Discussions and feasibility studies are ongoing with various other potential gene and cell therapy partners and the Group aims to increase not only the number of partners but also the number of programmes worked on by existing partners and reconfirms that three new lentiviral vector-based CDMO partnership agreements are expected to be signed during 2020. Additionally, the Group is targeting the spin out / out-licence of one in-house product candidate during 2020 and potential partnership discussions are ongoing, although timings of these transactions are less predictable than those in the CDMO area.
Looking further ahead, with a strengthened balance sheet and with an ever increasing number of partners working with the Group, Oxford Biomedica has never been in a stronger position to capitalise on its world-leading position and to deliver value to shareholders as the Group takes advantage of the opportunities ahead.
The first half of 2020 has been a period of operational resilience and revenue growth for the Group. Whilst the spread of the Coronavirus pandemic saw adjustments to the Group’s operating methods and employees working from home where possible, the Group was able to continue bioprocessing product and perform commercial development activities in its laboratories throughout the period. A great achievement which allowed us to generate revenue growth during a very difficult period for businesses across the world. From first joining the Oxford University Jenner institute consortium in April, the Group ultimately signed an agreement with AstraZeneca in May to develop and bioprocess batches of their COVID vaccine. This, together with the new commercial agreements entered into with Juno/BMS and Beam, should see the Group continue to deliver increased commercial activity through the remainder of 2020 if it is able to continue without its operations being interrupted.
The Group also raised £40 million of new equity (£38.6 million net of expenses) in June 2020 in order to refurbish its Windrush Innovation Centre, exploit new opportunities in the cell and gene therapy market, and also provide additional resources for the work the Group is involved with relating to potential COVID-19 candidates.
The key financial indicators used by the Board are set out in the table below and the highlights are:
- Revenue (£34.0 million) increased by 6% over H1 2019 (£32.1 million) as a result of the 24% increase in bioprocessing and commercial development revenues and £10.6 million of Licence fees, consisting mainly of the Juno/BMS license fee and Novartis royalties
- Operational results (Operating loss and Operating EBITDA1loss) of £5.8 million and £0.4 million respectively improved compared to prior year due to higher revenues partly offset by an investment in its bioprocessing operations and people due to the Oxbox bioprocessing facility coming online in H1 2020
- Operating activities used cash of £0.9 million compared to generating £1.3 million in H1 2019 as increased revenues in H1 2020 were not yet sufficient to offset the additional investment in our operations
- Capital expenditure decreased as expected from £14.9 million in H1 2019 to £5.3 million in H1 2020 mainly as a result of the completion of construction of the Oxbox bioprocessing facility
- Cash burn2 decreased from a net outflow of £16.9 million in H1 2019 to an outflow of £4.2 million due to the reasons explained above
- Cash at 30 June 2020 was £50.6 million compared to £26.1 million at 30 June 2019
|KEY FINANCIAL INDICATORS (£ m)||H1 2020||H1 2019|
|Licence fees, milestones & royalties||10.6||13.3|
|Cash (consumed)/generated from operating activities||(0.9)||1.3|
|Cash burn2|| (4.2)|| (16.9)|
|Period end cash||Cash||50.6||26.1|
- Operating EBITDA (Earnings Before Net Finance Costs, Tax, Depreciation, Amortisation, Fair value adjustments of available-for-sale assets and Share Based Payments) is a non-GAAP measure often used as a surrogate for operational cash flow as it excludes from operating profit or loss all non-cash items, including the charge for share options. A reconciliation to GAAP measures is provided on page 9.

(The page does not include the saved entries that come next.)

-- ==== Sys2Proof/Machine/HartOps.lean ====
section
/-! DEFINITION. Harts as units of the device: creation, placement, barriers, ending, launches and their dependences, saving
and resuming (R213 to R240, R353 to R359). -/
namespace Sys2Proof.Machine
open Sys2Proof

/-! ### The harts of the device -/

/-- Every hart, the current one first. -/
def State.harts (s : State) : List Hart := (s.hart :: s.others).filter (fun h => h.status != .absent)
/-- Every hart changed. -/
def State.mapHarts (s : State) (f : Hart → Hart) : State := { s with hart := f s.hart, others := s.others.map f }
/-- The hart with a creation number changed. -/
def State.onBorn (s : State) (born : Nat) (f : Hart → Hart) : State :=
  s.mapHarts fun h => if h.status != .absent && h.born == born then f h else h
/-- The launch of a number. -/
def State.launchOf (s : State) (id : Nat) : Option Launch := s.launches.find? (fun l => l.id = id)
/-- A launch changed. -/
def State.onLaunch (s : State) (id : Nat) (f : Launch → Launch) : State :=
  { s with launches := s.launches.map (fun l => if l.id = id then f l else l) }
/-- The hart of a creation number leaves its slot. -/
def State.dropHart (s : State) (born : Nat) : State :=
  { s with
    hart := if s.hart.status != .absent && s.hart.born == born then .fresh else s.hart
    others := s.others.filter (fun h => h.born != born) }
/-- The hart of a slot becomes the current one. -/
def State.turnTo (s : State) (p : Slot) : Option State :=
  match s.others.find? (fun h => h.status != .absent && h.place == p) with
  | none => if s.hart.status != .absent && s.hart.place == p then some s else none
  | some h =>
    let rest := s.others.filter (fun x => !(x.status != .absent && x.place == p))
    some { s with hart := h, others := if s.hart.status = .absent then rest else rest ++ [s.hart] }

/-! ### Barriers (R231 to R235) -/

def Barrier.start (parts : Nat) : Barrier := ⟨0, 0, parts, 0⟩
/-- Completion of the current phase (R232, R235). -/
def Barrier.turn (b : Barrier) : Barrier := ⟨b.phase + 1, 0, b.parts - b.leaving, 0⟩
/-- An arrival registers at the current phase (R232). -/
def Barrier.arrive (b : Barrier) : Barrier :=
  let b := { b with arrivals := b.arrivals + 1 }
  if b.arrivals = b.parts then b.turn else b
/-- A hart leaves: it stays counted where it has arrived (R235). -/
def Barrier.leave (b : Barrier) (arrived : Bool) : Barrier :=
  if arrived then { b with leaving := b.leaving + 1 }
  else
    let b := { b with parts := b.parts - 1 }
    if b.arrivals = b.parts then b.turn else b

/-- A hart leaves every barrier of its launch (R235); an arrival of its own that is still open registers first. -/
def Launch.leaveAll (l : Launch) (h : Hart) : Launch :=
  { l with barriers := Vector.ofFn fun i =>
      let b := l.barriers.get i
      match h.arrivals.get i with
      | none => b.leave false
      | some a =>
        let b := if a.phase = b.phase ∧ !a.registered then b.arrive else b
        b.leave (a.phase == b.phase) }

- Cash burn is net cash generated from operating activities and less net finance costs paid plus capital expenditure. A reconciliation to GAAP measures is provided on page 12.
The Group evaluates its performance by making use of alternative performance measures as part of its Key Financial Performance Indicators (refer table above). The Group believes that these Non-GAAP measures, together with the relevant GAAP measures, provide an accurate reflection of the Group’s performance over time. The Board has taken the decision that the Key Financial Performance Indicators against which the business will be assessed are Revenue, Operating EBITDA and Operating Profit/(loss).
Revenues were £34.0 million in H1 2020, 6% above the £32.1 million achieved in H1 2019.
|£m||H1 2020||H1 2019|
|Licence fees, milestones & royalties||10.6||13.3|
Revenues from bioprocessing/commercial development were 24% higher in H1 2020 as compared to H1 2019, with increased commercial development revenues driven by a greater volume of development activity from customers, Juno/BMS, Beam, and the Cystic Fibrosis Consortium. Revenues generated from bioprocessing clinical and commercial batches increased due to a higher number of batches bioprocessed for Orchard, Juno/BMS and Axovant.
Revenues from licence fees, milestones and royalties, including the £6.2 million ($8 million) Juno milestone achieved in H1 2020, represented a decrease of 20% when compared to the prior year due to £11.5 million ($15 million) Axovant milestone achieved in H1 2019.
1 Included within H1 2019 bioprocessing/commercial development revenues is £0.4m of revenues, recognised as a result of the customer process development claim issue identified in the 2019 Annual report, which was reversed in H2 2019 when the issue was identified by the Group. In H1 2020 after further investigations it was subsequently identified that a portion of the development work was unaffected by the issue and thus the £0.4m revenues was re-recognised in H1 2020. Refer note 15 page 27 for further information.
|£m||H1 2020||H1 2019|
|Other operating income||0.3||0.5|
|Depreciation, amortisation, share option charge and fair value adjustments of available-for-sale assets||(5.4)||(4.7)|
1 Cost of goods plus research, development and bioprocessing costs excluding depreciation, amortisation and share option charge. A reconciliation to GAAP measures is provided on page 10.
2 Operating EBITDA is defined as Earnings Before Net Finance Costs, Tax, Depreciation, Amortisation, Fair value adjustments of available-for-sale assets and share based payments.
Total expenses in H1 2020 were £34.7 million, compared with £34.0 million in H1 2019, a 2% increase on the H1 2019. The increase was driven by the investment in additional bioprocessing capacity required in bringing online the Oxbox bioprocessing facility in H1 2020.
As a result of the increased expenses, the Operating EBITDA loss in H1 2020 was £0.4 million. In H1 2019, the Group generated an Operating EBITDA loss of £1.4 million, the difference being £1.0 million.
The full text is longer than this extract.